Authors: Emilie Richards
She realized she was standing at the door thinking
about pie when she ought to be thinking about Herb or Alice.
Nope, cancel the Alice part. Wanda caught a glimpse of Alice’s silver hair just in front of her cottage, then the granddaughter who had taken up residence at her side. As she watched, they both went inside.
“Herb, then.”
She was sorry if Herb was heading to the hospital or worse about now. And sorry, too, that on the day she’d made that Key lime pie, she’d eaten almost half of it in one sitting. Then, in a fit of anger, because even though it was
his
day off, Ken hadn’t come home to share it, she had wrapped up the rest, plunked it in her best ceramic pie pan—the one with the top that looked like crisscrossed strips of dough with an apple slice for a handle—and marched down to Herb’s house. He was puttering with those plants of his, and she’d handed the whole thing right over to him, just because she didn’t want Ken to have even a single bite if he ever came home again.
Now her very best pie pan, given to her by her daughter—who was not usually the best shopper—was at Herb’s cottage. She sure hoped he hadn’t been struck dead from an overdose of Key lime pie.
She had to do something about this mess. That pie pan was hers, and she had to get it back. Wanda went inside to finish her breakfast and figure out just how to do it, and when.
Before she locked the house behind her, Tracy retried the key that Maribel Sessions, the Realtor, had given her for Herb’s cottage. She hadn’t simply imagined the key didn’t fit. It didn’t. She hadn’t found a similar one lying around the house, either, not on his dresser or bedside stand.

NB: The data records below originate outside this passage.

-- ==== Sys2Proof/Machine/Core.lean ====
section
/-! DEFINITION. The machine as the host takes it. -/

def Sys2Proof.core : Host.Core :=
  { State := Sys2Proof.Machine.State, Fault := Sys2Proof.Machine.Fault, Refusal := Sys2Proof.Machine.Refusal,
    step := Sys2Proof.Machine.step, reset := Sys2Proof.Machine.State.reset }
end

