-- ==== Sys2Proof/Certificates/Slice0/Obligations.lean ====
section
/-! DEFINITION. The statements about the part, chapter by chapter of the spec. -/

open Sys2Proof Sys2Proof.Machine

/-! ## Steps and commands -/

/-- The step (the model's queue of commands, log 1): the command at the front of the queue is performed on the state that keeps the
queue's rest. -/
def Obligations.StepPerformsTheFrontCommand : Prop :=
  ∀ (c : Instr) (rest : List Instr) (s : State), step { s with pending := c :: rest } = exec c { s with pending := rest }

/-- The step on an empty queue (the model's choice, log 2): while no timer is due, one microsecond of lane time and of the swipe clock
passes, a trigger instant opens with its sample still to come, and nothing else changes but the port of an idle transmitter and two
records of the model's own: a window that opens is undisturbed (log 36), and no head is passed over any longer (log 52).

Without supply (log 10, the model's choice) no command but POWER_ON and POWER_LOSS changes anything, and no time passes.

Every command answers a next state in every state: no command stops the part (R180: a command that cannot be performed is refused in
its response).

No command takes another out of the queue or puts one in: what waits is the environment's alone (the model's queue, log 1, log 35),
and so one step takes exactly one command. -/
def Obligations.IdleTimeAndSupply : Prop :=
 (∀ s : State, s.pending = [] → s.powered = true → s.clock.micro < 1000 → (∀ t ∈ timers, t.1 s = false) →
    ∃ t, step s = .next t ∧ PortStands s t
      ∧ t = { s with clock := t.clock, port := t.port, scale := { s.scale with
          disturbed := t.scale.disturbed, passedOver := none } }
      ∧ t.clock.instant = (s.clock.instant + 1) % circle ∧ t.clock.micro < 1000
      ∧ t.clock.swipeClock = s.clock.swipeClock + 1
      ∧ (t.clock.sampled = true ↔ s.clock.sampled = true ∧ t.clock.instant % 8000 ≠ 0)
      ∧ (t.scale.disturbed = true ↔ s.scale.disturbed = true ∧ t.clock.instant % 8000 ≠ 1)) ∧
 (∀ s : State, s.powered = false →
    (∀ c : Instr, c ≠ .powerLoss → (∀ levels volts temp, c ≠ .powerOn levels volts temp) → exec c s = .next s)
    ∧ (s.pending = [] → step s = .next s)) ∧
 (∀ (c : Instr) (s : State), ∃ t, exec c s = .next t) ∧
 ((∀ (c : Instr) (s t : State), exec c s = .next t → t.pending = s.pending)
  ∧ ∀ s t : State, step s = .next t → t.pending = s.pending.tail)

/-! ## The Lane Link (12_the_lane_link_and_management.md) -/

/-- Frames and commands (R180, 13.2): the frame of every well-formed host command reads back as that command; a frame that reads as a
command is that command's frame, and the command is well-formed if the payload fits; and a frame reads as no command exactly when its
node and code name none. -/
def Obligations.FramesSpellCommands : Prop :=
  (∀ i : Instr, i.wellFormed = true → i.isHostCommand = true → (∀ tag node code payload, i ≠ .unknownCommand tag node code payload) →
    decodeFrame (encodeFrame i) = .command i)
  ∧ (∀ (f : Frame) (i : Instr), decodeFrame f = .command i →
      encodeFrame i = f ∧ i.isHostCommand = true ∧ (f.payload.length ≤ 240 → i.wellFormed = true))
  ∧ ∀ f : Frame, decodeFrame f = .unknown ↔ namesCommand f.node f.code = false

/-- A frame of the link is its command (R178, R179, R180): the characters of a well-formed command's frame, one row each, leave the part
as the command's own row does, whether it is performed, waits in a buffer, is discarded unanswered or is lost to full buffers. The
transmitter is sending or has nothing to send when the frame begins. -/
def Obligations.CharactersOfAFramePerformItsCommand : Prop :=
  ∀ (i : Instr) (s : State), i.wellFormed = true → i.isHostCommand = true → s.powered = true → Settled s.port →
    receive (wire (encodeFrame i)) s = exec i s

/-- A frame that is not performed changes the port alone (R179, R180): with 4 responses queued it is counted unanswered and discarded;
while the dispatch pause stands it waits in its buffer; with both buffers full it is lost and counted OVERRUN, and its characters are
ignored. A frame in assembly is cut by its header and counted TRUNCATED in each case.

A frame whose node or code names no command is answered UNKNOWN, and nothing else changes (R180, first test).

A payload of a length that the command does not take is answered BAD_ARG, and nothing else changes (R180): the last character of such
a frame completes it. -/
def Obligations.FramesThatAreNotPerformedAreAnsweredOrCounted : Prop :=
 (∀ (i : Instr) (s : State), i.isHostCommand = true → s.powered = true →
    (s.port.waiting.length < 2 → s.port.pause = false → 4 ≤ s.port.responses.length →
      Runs i s fun t => t.port.answers = s.port.answers ∧ NoReport s t
        ∧ t = { s with port := { s.port with
            assembly := none, ignoring := false, responses := t.port.responses, reports := t.port.reports, tx := t.port.tx,
            counters := { countedFrame s.port with unanswered := satInc s.port.counters.unanswered } } })
    ∧ (s.port.waiting.length < 2 → s.port.pause = true →
      Runs i s fun t => t.port.answers = s.port.answers ∧ NoReport s t
        ∧ t = { s with port := { s.port with
            assembly := none, ignoring := false, responses := t.port.responses, reports := t.port.reports, tx := t.port.tx,
            counters := countedFrame s.port, waiting := s.port.waiting ++ [encodeFrame i] } })
    ∧ (2 ≤ s.port.waiting.length →
      Runs i s fun t => t.port.answers = s.port.answers ∧ NoReport s t
        ∧ t = { s with port := { s.port with
            assembly := none, ignoring := true, responses := t.port.responses, reports := t.port.reports, tx := t.port.tx,
            counters := { countedFrame s.port with
              framesOk := s.port.counters.framesOk, overrun := satInc s.port.counters.overrun } } })) ∧
 (∀ (tag code : Byte) (node : BitVec 3) (payload : List Byte) (s : State), Ready s → namesCommand node code = false →
    OnlyAnswers (.unknownCommand tag node code payload) s .unknown .empty) ∧
 (∀ (f : Frame) (s : State), f.payload.length ≤ 240 → decodeFrame f = .badLength → Ready s → Settled s.port →
    ∃ t, receive (wire f) s = .next t ∧ LinkFrame s t ∧ NoReport s t ∧ t = { s with port := t.port }
      ∧ t.port.answers = s.port.answers ++ [⟨f.node, f.code, f.tag, .badArg, .empty, .nothing⟩])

Although the one Herb had been holding when he died didn’t look anything like the one she’d been given, she tried it now. As she’d guessed, it had been made for a different kind of lock. Thin and spidery, it looked like something out of a Nancy Drew novel:
The Secret of the Dead Man’s Key
. If Tracy had a mysterious garret or a tower to unlock, she might be in business.
Once she got home, she called Maribel, who handled leasing the cottages, and Maribel promised to give her the originals if Tracy hurried over before she left for the day. With the promise of a key that actually fit, Tracy went back and locked Herb’s doors, and took off for town. If worse came to worse, she could slit a screen and climb through a window to get back in.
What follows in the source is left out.